Bootstrapping
Bootstrapping is a method for evaluating the variance of an estimator using Nboot data sets each containing N points obtained by random (say Monte Carlo) sampling of the original set of N points.
The process is to assign measures of accuracy (defined in terms of bias, variance, confidence intervals, prediction error or some other such measure) to sample estimates.
For purposes of our example, lets assume that a candidate takes either 1 or 2 or 3 or 4 or 5 months to prepare for the FRM -P2 exam. We then select 5 random candidates from 20 different cities to check how many months do they take to prepare for the exam.
We begin with a statistical sample from a population that we know nothing about. Our goal will be a 90% confidence interval about the mean of the sample. Although other statistical techniques used to determine confidence intervals assume that we know the mean or standard deviation of our population, bootstrapping does not require anything other than the sample.
We now re-sample with replacement from our sample to form what are known as bootstrap samples. Each bootstrap sample will have a size of five, just like our original sample (1,2,3,4,5). Since we are randomly selecting and then are replacing each value, the bootstrap samples may be different from the original sample and from each other.

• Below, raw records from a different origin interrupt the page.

-- ==== Sys2Proof/Tests/Slice0.lean ====
section
/-! SUPPORT. Tests: words assembled by hand and the vectors of spec/95_test_vectors.md, one step each, and a
witness for the hypotheses of every statement. -/

namespace Sys2Proof.Tests

open Sys2Proof.Machine Sys2Proof.Safety

/-! ## Helpers -/

/-- An invocation at its start, on a body, with parameters and bank answers. -/
def small (body params answers : List Word) : State :=
  State.reset.start body params answers (params.headD 0#32)

/-- The one word `w` at the start of an invocation, with `x[1] = a`, `x[2] = b`. -/
def twoOps (w a b : Word) : State := ((small [w] [0#32] []).setReg 1#3 a).setReg 2#3 b

/-- The step ends in a next state of which `p` holds. -/
def after (o : Host.Outcome State Fault Refusal) (p : State → Bool) : Bool :=
  match o with
  | .next t => p t
  | .fault _ => false
  | .refused _ => false

/-- One step gives register 3 the value `v` and the carry `c`. -/
def gives (s : State) (v : Word) (c : Bool) : Bool :=
  after (step s) fun t => t.reg 3#3 == v && t.carry == c && t.pc == s.pc + 4#32

/-- The parameter left is the last one (`cursor = len - 1`). -/
def fetching : State := small [] [7#32, 8#32] []

/-- No parameter is left (`cursor = len`). -/
def drained : State := small [] [7#32] []

/-- A state with other modes than the default. -/
def otherModes (s : State) : State :=
  { s with cfg := { numGpuRegs := 16, subCarry := .notBorrow, unknownAlu := .resultZero, largeShift := .mod32 } }

/-! ## Well-formedness: one ill-formed term for each check -/

theorem test_wf_alu_operation : (Instr.aluReserved47 .move false 3 0x00088B11#32).wf = false := by decide
theorem test_wf_alu_below : (Instr.aluReserved47 .move false 3 0x00068B10#32).wf = false := by decide
theorem test_wf_alu_above : (Instr.aluReserved47 .move false 3 0x00108B10#32).wf = false := by decide
theorem test_wf_alu_result_op : (Instr.aluReserved47 .moveSend false 3 0x00088B10#32).wf = false := by decide
theorem test_wf_alu_exit : (Instr.aluReserved47 .move true 3 0x00088B10#32).wf = false := by decide
theorem test_wf_alu_dst : (Instr.aluReserved47 .move false 2 0x00088B10#32).wf = false := by decide
theorem test_wf_alu_good : (Instr.aluReserved47 .move false 3 0x00088B10#32).wf = true := by decide
theorem test_wf_13_range :
    (Instr.aluUnrecognised13 .move false 3 0x00188B10#32).wf = false ∧
    (Instr.aluUnrecognised13 .move false 3 0x001C8B10#32).wf = false := by decide
theorem test_wf_1415_range :
    (Instr.aluUnrecognised1415 .move false 3 0x001A8B10#32).wf = false ∧
    (Instr.aluUnrecognised1415 .move false 3 0x00208B10#32).wf = false := by decide
theorem test_wf_1631_range :
    (Instr.aluUnrecognised1631 .move false 3 0x001E8B10#32).wf = false ∧
    (Instr.aluUnrecognised1631 .move false 3 0x003E8B10#32).wf = true := by decide
theorem test_wf_rsvd_operation : (Instr.rsvd true 0x00000097#32).wf = false := by decide
theorem test_wf_rsvd_exit : (Instr.rsvd false 0x00000096#32).wf = false := by decide

/-! ## Decoding: words written out from 30_encoding.md R71, R73 to R76 -/

/-- `ALUOP.MOVE R3, R1, R2` is 0x8B10 with the code at bit 17. -/
theorem test_decode_arithmetic :
    decode 0x00008B10#32 = .add .move false 3 1 2 ∧
    decode 0x00028B10#32 = .adc .move false 3 1 2 ∧
    decode 0x00048B10#32 = .sub .move false 3 1 2 ∧
    decode 0x00068B10#32 = .sbb .move false 3 1 2 := by decide

theorem test_decode_logic :
    decode 0x00108B10#32 = .xor .move false 3 1 2 ∧
    decode 0x00128B10#32 = .or .move false 3 1 2 ∧
    decode 0x00148B10#32 = .and .move false 3 1 2 ∧
    decode 0x00168B10#32 = .andnot .move false 3 1 2 ∧
    decode 0x00188B10#32 = .nand .move false 3 1 2 := by decide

- Sample 1: 3,3,1,5,5. Mean of sample 1 = 3.4
- Sample 2: 1,2,2,3,3. Mean of sample 2 = 2.2
- Sample 3: 3,2,5,2,1. Mean of Sample 3 = 2.6
- Sample 4: 4,3,4,2,3. Mean of sample 4 = 3.2
- Sample 5: 1,2,4,4,4. Mean of Sample 5 = 3
- Sample 6: 2,2,2,2,2. Mean of Sample 6 = 2
- Sample 7: 5,4,3,1,1. Mean of sample 7 = 2.8
- Sample 8: 1,1,5,4,3. Mean of sample 8 = 2.8
- Sample 9: 3,3,4,4,1. Mean of sample 9 = 3
- Sample 10: 5,1,3,2,2. Mean of sample 10 = 2.6
- Sample 11: 5,5,4,1,4. Mean of sample 11 = 3.8
- Sample 12: 1,4,4,4,5. Mean of sample 12 = 3.6
- Sample 13: 3,3,1,1,1. Mean of sample 13 = 1.8
- Sample 14: 4,1,5,1,2. Mean of sample 14 = 2.6
- Sample 15: 5,5,5,5,4. Mean of Sample 15 = 4.8
- Sample 16: 1,2,5,1,1. Mean of sample 16 = 2
- Sample 17: 4,3,5,2,1. Mean of sample 17 = 3
- Sample 18: 5,1,2,1,5. Mean of sample 18 = 2.8
- Sample 19: 4,4,1,1,2. Mean of sample 19 = 2.4
- Sample 20: 5,5,1,2,3. Mean of sample 20 = 3.2
Mean
Since we are using bootstrapping to calculate a confidence interval for the population mean, we now calculate the means of each of our bootstrap samples. These means, arranged in ascending order are: 1.8, 2, 2, 2.2, 2.4, 2.6, 2.6, 2.6, 2.8, 2.8, 2.8, 3, 3, 3, 3.2, 3.2, 3.4, 3.6, 3.8 and 4.8
Confidence Interval
We now obtain from our list of bootstrap sample means a confidence interval. Since we want a 90% confidence interval, we use the 95th and 5th percentiles as the endpoints of the intervals. The reason for this is that we split 100% - 90% = 10% in half so that we will have the middle 90% of all of the bootstrap sample means. For our example above we have a confidence interval of 2 to 3.8 months that a candidate takes to prepare for the FRM-P2 exam.
The bootstrap is a robust, non-parametric, method that does well with smaller samples or awkward distributions.
One of the biggest advantages of the bootstrap method is its simplicity. There is no need to assume the specific data distribution based on some theoretical distribution. We use the empirical distribution and we can analyze the statistics which theoretical properties cannot be analyzed mathematically.